I think my early experience would have been better if a few things happened differently. I wanted to meet with the lactation consultant on staff with the hospital when we were still in maternity, but she just happened to be on vacation that weekend. The nurses on maternity tried to help me with the latch, but a lot of their help was more in just getting her on, and they didn't have the time to sit and help me make sure she was on there right. I should have asked for more help from the nurses. I did end up meeting with two different LCs at the hospital's community health center during the first two weeks. They both helped us with our latch, but by the time I saw the second LC, there was so much damage to my nipples, that even a proper latch was painful. I was then prescribed All Purpose Nipple Cream to help heal my nipples, because Lansinoh and Motherlove weren't cutting it. Within a week or so the scabs and cracks had healed, but to this day, I am still tender. If it hadn't gotten to such a painful point, I might have fed her more and mastered everything quicker. She might have gained weight better if she nursed more often. Etc, etc, etc. I think everything just snowballed, and what might have been a minor issue (say, a plugged duct) felt like such a huge deal in light of everything else I was dealing with.

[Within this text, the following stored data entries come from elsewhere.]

/-! ### finishArith -/

@[simp] theorem State.finishArith_pc (m : Mnemonic) (r : Reg) (p q : Word) (c : Bool) (v : Word) : (s.finishArith m r p q c v).pc = s.pc := by
  simp [State.finishArith]
@[simp] theorem State.finishArith_mem (m : Mnemonic) (r : Reg) (p q : Word) (c : Bool) (v : Word) : (s.finishArith m r p q c v).mem = s.mem := by
  simp [State.finishArith]
@[simp] theorem State.finishArith_a (m : Mnemonic) (r : Reg) (p q : Word) (c : Bool) (v : Word) : (s.finishArith m r p q c v).a = p := by
  simp [State.finishArith]
@[simp] theorem State.finishArith_b (m : Mnemonic) (r : Reg) (p q : Word) (c : Bool) (v : Word) : (s.finishArith m r p q c v).b = q := by
  simp [State.finishArith]
@[simp] theorem State.finishArith_carryOut (m : Mnemonic) (r : Reg) (p q : Word) (c : Bool) (v : Word) : (s.finishArith m r p q c v).carryOut = c := by
  simp [State.finishArith]
@[simp] theorem State.finishArith_carryValid (m : Mnemonic) (r : Reg) (p q : Word) (c : Bool) (v : Word) : (s.finishArith m r p q c v).carryValid = (if carryProducers.contains m then true else if m = .imm then s.carryValid else false) := by
  simp [State.finishArith]
@[simp] theorem State.finishArith_shiftOut (m : Mnemonic) (r : Reg) (p q : Word) (c : Bool) (v : Word) : (s.finishArith m r p q c v).shiftOut = s.shiftOut := by
  simp [State.finishArith]
@[simp] theorem State.finishArith_hasImmPrefix (m : Mnemonic) (r : Reg) (p q : Word) (c : Bool) (v : Word) : (s.finishArith m r p q c v).hasImmPrefix = s.hasImmPrefix := by
  simp [State.finishArith]
@[simp] theorem State.finishArith_immPrefix (m : Mnemonic) (r : Reg) (p q : Word) (c : Bool) (v : Word) : (s.finishArith m r p q c v).immPrefix = s.immPrefix := by
  simp [State.finishArith]
@[simp] theorem State.finishArith_canInterrupt (m : Mnemonic) (r : Reg) (p q : Word) (c : Bool) (v : Word) : (s.finishArith m r p q c v).canInterrupt = false := by
  simp [State.finishArith]
@[simp] theorem State.finishArith_interruptPending (m : Mnemonic) (r : Reg) (p q : Word) (c : Bool) (v : Word) : (s.finishArith m r p q c v).interruptPending = s.interruptPending := by
  simp [State.finishArith]
@[simp] theorem State.finishArith_prev (m : Mnemonic) (r : Reg) (p q : Word) (c : Bool) (v : Word) : (s.finishArith m r p q c v).prev = ⟨.instr m, destSet (some r)⟩ := by
  simp [State.finishArith]
@[simp] theorem State.finishArith_staleNext (m : Mnemonic) (r : Reg) (p q : Word) (c : Bool) (v : Word) : (s.finishArith m r p q c v).staleNext = s.staleNext := by
  simp [State.finishArith]
@[simp] theorem State.finishArith_staleSecond (m : Mnemonic) (r : Reg) (p q : Word) (c : Bool) (v : Word) : (s.finishArith m r p q c v).staleSecond = s.staleSecond := by
  simp [State.finishArith]
@[simp] theorem State.finishArith_mmu (m : Mnemonic) (r : Reg) (p q : Word) (c : Bool) (v : Word) : (s.finishArith m r p q c v).mmu = s.mmu := by
  simp [State.finishArith]
@[simp] theorem State.finishArith_mmuChange (m : Mnemonic) (r : Reg) (p q : Word) (c : Bool) (v : Word) : (s.finishArith m r p q c v).mmuChange = s.mmuChange := by
  simp [State.finishArith]
@[simp] theorem State.finishArith_platform (m : Mnemonic) (r : Reg) (p q : Word) (c : Bool) (v : Word) : (s.finishArith m r p q c v).platform = s.platform := by
  simp [State.finishArith]
@[simp] theorem State.finishArith_intRequests (m : Mnemonic) (r : Reg) (p q : Word) (c : Bool) (v : Word) : (s.finishArith m r p q c v).intRequests = s.intRequests := by
  simp [State.finishArith]
@[simp] theorem State.finishArith_ioLog (m : Mnemonic) (r : Reg) (p q : Word) (c : Bool) (v : Word) : (s.finishArith m r p q c v).ioLog = s.ioLog := by
  simp [State.finishArith]
@[simp] theorem State.finishArith_freeCount (m : Mnemonic) (r : Reg) (p q : Word) (c : Bool) (v : Word) : (s.finishArith m r p q c v).freeCount = s.freeCount := by
  simp [State.finishArith]

@[simp] theorem State.finishArith_readPc (m : Mnemonic) (r : Reg) (p q : Word) (c : Bool) (v : Word) :
    (s.finishArith m r p q c v).readPc = s.readPc := by
  simp [State.readPc]

/-! ### finishResult -/

@[simp] theorem State.finishResult_pc (m : Mnemonic) (r : Reg) (v : Word) : (s.finishResult m r v).pc = s.pc := by
  simp [State.finishResult]
@[simp] theorem State.finishResult_mem (m : Mnemonic) (r : Reg) (v : Word) : (s.finishResult m r v).mem = s.mem := by
  simp [State.finishResult]
@[simp] theorem State.finishResult_a (m : Mnemonic) (r : Reg) (v : Word) : (s.finishResult m r v).a = s.a := by
  simp [State.finishResult]
@[simp] theorem State.finishResult_b (m : Mnemonic) (r : Reg) (v : Word) : (s.finishResult m r v).b = s.b := by
  simp [State.finishResult]
@[simp] theorem State.finishResult_carryOut (m : Mnemonic) (r : Reg) (v : Word) : (s.finishResult m r v).carryOut = s.carryOut := by
  simp [State.finishResult]
@[simp] theorem State.finishResult_carryValid (m : Mnemonic) (r : Reg) (v : Word) : (s.finishResult m r v).carryValid = (if carryProducers.contains m then true else if m = .imm then s.carryValid else false) := by
  simp [State.finishResult]
@[simp] theorem State.finishResult_shiftOut (m : Mnemonic) (r : Reg) (v : Word) : (s.finishResult m r v).shiftOut = s.shiftOut := by
  simp [State.finishResult]
@[simp] theorem State.finishResult_hasImmPrefix (m : Mnemonic) (r : Reg) (v : Word) : (s.finishResult m r v).hasImmPrefix = s.hasImmPrefix := by
  simp [State.finishResult]
@[simp] theorem State.finishResult_immPrefix (m : Mnemonic) (r : Reg) (v : Word) : (s.finishResult m r v).immPrefix = s.immPrefix := by
  simp [State.finishResult]
@[simp] theorem State.finishResult_canInterrupt (m : Mnemonic) (r : Reg) (v : Word) : (s.finishResult m r v).canInterrupt = s.canInterrupt := by
  simp [State.finishResult]
@[simp] theorem State.finishResult_interruptPending (m : Mnemonic) (r : Reg) (v : Word) : (s.finishResult m r v).interruptPending = s.interruptPending := by
  simp [State.finishResult]
@[simp] theorem State.finishResult_prev (m : Mnemonic) (r : Reg) (v : Word) : (s.finishResult m r v).prev = ⟨.instr m, destSet (some r)⟩ := by
  simp [State.finishResult]
@[simp] theorem State.finishResult_staleNext (m : Mnemonic) (r : Reg) (v : Word) : (s.finishResult m r v).staleNext = s.staleNext := by
  simp [State.finishResult]
@[simp] theorem State.finishResult_staleSecond (m : Mnemonic) (r : Reg) (v : Word) : (s.finishResult m r v).staleSecond = s.staleSecond := by
  simp [State.finishResult]
@[simp] theorem State.finishResult_mmu (m : Mnemonic) (r : Reg) (v : Word) : (s.finishResult m r v).mmu = s.mmu := by
  simp [State.finishResult]
@[simp] theorem State.finishResult_mmuChange (m : Mnemonic) (r : Reg) (v : Word) : (s.finishResult m r v).mmuChange = s.mmuChange := by
  simp [State.finishResult]
@[simp] theorem State.finishResult_platform (m : Mnemonic) (r : Reg) (v : Word) : (s.finishResult m r v).platform = s.platform := by
  simp [State.finishResult]
@[simp] theorem State.finishResult_intRequests (m : Mnemonic) (r : Reg) (v : Word) : (s.finishResult m r v).intRequests = s.intRequests := by
  simp [State.finishResult]
@[simp] theorem State.finishResult_ioLog (m : Mnemonic) (r : Reg) (v : Word) : (s.finishResult m r v).ioLog = s.ioLog := by
  simp [State.finishResult]
@[simp] theorem State.finishResult_freeCount (m : Mnemonic) (r : Reg) (v : Word) : (s.finishResult m r v).freeCount = s.freeCount := by
  simp [State.finishResult]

And as for breastfeeding being free? Perhaps if you take a super minimalist approach, but that just isn't realistic for most people. You need nursing bras and nursing tanks. You need creams and gel pads to help with the initial pain and burning. You need breast pads for the leaking. You need a pump. I ended up buying two....both a manual (for engorgement or just expressing a little milk here and there) and a double electric (for when I am away from Caroline during a feeding, to build up a frozen stash, or to pump so AJ can give her a bottle). These things add up quick. Most of the things just require an initial investment, but it certainly isn't "free".
Things are improving though. I can take a shower without shielding my nipples. I don't cringe when I put on breast pads and a bra. Caroline is now gaining weight as she should and definitely looks like she is filling out. And I really do cherish the time we spend nursing. Things aren't perfect yet, but I can see that they are getting better, and I am holding out hope that we'll be pros at this someday.